-- ==== Sys2Proof/Tests/Slice0.lean ====
section
/-! SUPPORT. The model's own tests, and a witness for the hypotheses of every statement that has some. Expected results
come from spec/opcode_table.json, from the encodings of the family rules and from the vectors of
spec/95_test_vectors.md, whose numbers are named. -/

set_option Elab.async false

namespace Sys2Proof.Tests

open Sys2Proof Sys2Proof.Machine

/-! ### Well-formedness -/

theorem test_wellFormed_refuses_prefix_alone : ¬ Instr.WellFormed .prefixCb := by decide
theorem test_wellFormed_accepts_nop : Instr.WellFormed .nop := by decide

/-! ### Decoding: one word per family, written bit by bit from the family rules -/

theorem test_decode_alu_fields : -- 10 yyy zzz (R306): SBC A,E is y = 3, z = 3; AND (HL) is y = 4, z = 6
    decode3 0b10_011_011#8 0#8 0#8 = .sbcAE ∧ decode3 0b10_100_110#8 0#8 0#8 = .andAAtHl := by decide
theorem test_decode_alu_immediate : decode3 0b11_101_110#8 0x5A#8 0#8 = .xorAN8 0x5A#8 := by decide -- 11 yyy 110
theorem test_decode_load : -- 01 yyy zzz (R313): LD D,L and LD (HL),A
    decode3 0b01_010_101#8 0#8 0#8 = .ldDL ∧ decode3 0b01_110_111#8 0#8 0#8 = .ldAtHlA := by decide
theorem test_decode_halt_slot : decode3 0b01_110_110#8 0#8 0#8 = .halt := by decide
theorem test_decode_inc_dec : -- 00 yyy 100, 00 yyy 101
    decode3 0b00_001_100#8 0#8 0#8 = .incC ∧ decode3 0b00_110_101#8 0#8 0#8 = .decAtHl := by decide
theorem test_decode_load_immediate : decode3 0b00_100_110#8 0x7F#8 0#8 = .ldHN8 0x7F#8 := by decide -- 00 yyy 110
theorem test_decode_pairs : -- 00 pp 0001, 00 pp 1001, 00 pp 0011, 00 pp 1011
    decode3 0b00_01_0001#8 0x34#8 0x12#8 = .ldDeN16 0x1234#16 ∧ decode3 0b00_11_1001#8 0#8 0#8 = .addHlSp ∧
    decode3 0b00_10_0011#8 0#8 0#8 = .incHl ∧ decode3 0b00_00_1011#8 0#8 0#8 = .decBc := by decide
theorem test_decode_jumps : -- 001 cc 000, 110 cc 010
    decode3 0b001_10_000#8 0x80#8 0#8 = .jrNcE8 0x80#8 ∧
    decode3 0b110_01_010#8 0x50#8 0x01#8 = .jpZN16 0x0150#16 := by decide
theorem test_decode_calls : -- 110 cc 100, 110 cc 000, 11 yyy 111
    decode3 0b110_11_100#8 0x00#8 0xC0#8 = .callCN16 0xC000#16 ∧ decode3 0b110_00_000#8 0#8 0#8 = .retNz ∧
    decode3 0b11_101_111#8 0#8 0#8 = .rst28 := by decide
theorem test_decode_stack : -- 11 pp 0101, 11 pp 0001
    decode3 0b11_11_0101#8 0#8 0#8 = .pushAf ∧ decode3 0b11_10_0001#8 0#8 0#8 = .popHl := by decide
theorem test_decode_rotate : -- 000 yy 111; CB 00 yyy zzz
    decode3 0b000_10_111#8 0#8 0#8 = .rla ∧ decode3 0xCB#8 0b00_101_110#8 0#8 = .sraAtHl := by decide
theorem test_decode_bits : -- CB 01 bbb zzz, CB 10 bbb zzz, CB 11 bbb zzz
    decode3 0xCB#8 0b01_011_111#8 0#8 = .bit3A ∧ decode3 0xCB#8 0b10_000_110#8 0#8 = .res0AtHl ∧
    decode3 0xCB#8 0b11_111_000#8 0#8 = .set7B := by decide
theorem test_decode_high_page : decode3 0b11_100_000#8 0x40#8 0#8 = .ldhAtN8A 0x40#8 := by decide
theorem test_decode_displacement : decode3 0b11_111_000#8 0xFE#8 0#8 = .ldHlSpE8 0xFE#8 := by decide
theorem test_decode_system : -- STOP has a second byte; DI; an undefined byte
    decode3 0b00_010_000#8 0x77#8 0#8 = .stop 0x77#8 ∧ decode3 0b11_110_011#8 0#8 0#8 = .di ∧
    decode3 0b11_101_101#8 0#8 0#8 = .illegalED := by decide
theorem test_decode_truncated : decodeBytes [0xCD#8, 0x00#8] = .truncated 0xCD#8 := by decide
theorem test_decode_no_bytes : decodeBytes [] = .noOpcode := by decide
theorem test_decode_prefix_alone : decodeBytes [0xCB#8] = .instr .prefixCb [] := by decide

/-! ### Decoding: every row of spec/opcode_table.json, its `match` byte with the operand bytes 0x34 and 0x12 -/

/-- The bytes decode to the instruction, and the encoder gives them back. -/
def decodesTo (r : List Byte × Instr) : Bool := decide (decodeBytes r.1 = .instr r.2 []) && decide (encode r.2 = r.1)

/-- Rows 0x00 to 0x1F of the base table. -/
def rowsBase00 : List (List Byte × Instr) := [
  ([0x00#8], .nop), ([0x01#8, 0x34#8, 0x12#8], .ldBcN16 0x1234#16), ([0x02#8], .ldAtBcA), ([0x03#8], .incBc),
  ([0x04#8], .incB), ([0x05#8], .decB), ([0x06#8, 0x34#8], .ldBN8 0x34#8), ([0x07#8], .rlca),
  ([0x08#8, 0x34#8, 0x12#8], .ldAtN16Sp 0x1234#16), ([0x09#8], .addHlBc), ([0x0A#8], .ldAAtBc), ([0x0B#8], .decBc),
  ([0x0C#8], .incC), ([0x0D#8], .decC), ([0x0E#8, 0x34#8], .ldCN8 0x34#8), ([0x0F#8], .rrca),
  ([0x10#8, 0x34#8], .stop 0x34#8), ([0x11#8, 0x34#8, 0x12#8], .ldDeN16 0x1234#16), ([0x12#8], .ldAtDeA),
  ([0x13#8], .incDe), ([0x14#8], .incD), ([0x15#8], .decD), ([0x16#8, 0x34#8], .ldDN8 0x34#8), ([0x17#8], .rla),
  ([0x18#8, 0x34#8], .jrE8 0x34#8), ([0x19#8], .addHlDe), ([0x1A#8], .ldAAtDe), ([0x1B#8], .decDe),
  ([0x1C#8], .incE), ([0x1D#8], .decE), ([0x1E#8, 0x34#8], .ldEN8 0x34#8), ([0x1F#8], .rra) ]

theorem test_rowsBase00 : rowsBase00.all decodesTo = true := by decide +kernel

WORK TO BE COMPLETED —
Once you find the line with "theorem test_decode_load_immediate : decode3" in the entries above, output it and each line after it up to and including the line with "theorem test_decode_rotate : -- 000", and nothing else.

RESULT OF THIS TASK —
theorem test_decode_load_immediate : decode3 0b00_100_110#8 0x7F#8 0#8 = .ldHN8 0x7F#8 := by decide -- 00 yyy 110
theorem test_decode_pairs : -- 00 pp 0001, 00 pp 1001, 00 pp 0011, 00 pp 1011
    decode3 0b00_01_0001#8 0x34#8 0x12#8 = .ldDeN16 0x1234#16 ∧ decode3 0b00_11_1001#8 0#8 0#8 = .addHlSp ∧
    decode3 0b00_10_0011#8 0#8 0#8 = .incHl ∧ decode3 0b00_00_1011#8 0#8 0#8 = .decBc := by decide
theorem test_decode_jumps : -- 001 cc 000, 110 cc 010
    decode3 0b001_10_000#8 0x80#8 0#8 = .jrNcE8 0x80#8 ∧
    decode3 0b110_01_010#8 0x50#8 0x01#8 = .jpZN16 0x0150#16 := by decide
theorem test_decode_calls : -- 110 cc 100, 110 cc 000, 11 yyy 111
    decode3 0b110_11_100#8 0x00#8 0xC0#8 = .callCN16 0xC000#16 ∧ decode3 0b110_00_000#8 0#8 0#8 = .retNz ∧
    decode3 0b11_101_111#8 0#8 0#8 = .rst28 := by decide
theorem test_decode_stack : -- 11 pp 0101, 11 pp 0001
    decode3 0b11_11_0101#8 0#8 0#8 = .pushAf ∧ decode3 0b11_10_0001#8 0#8 0#8 = .popHl := by decide
theorem test_decode_rotate : -- 000 yy 111; CB 00 yyy zzz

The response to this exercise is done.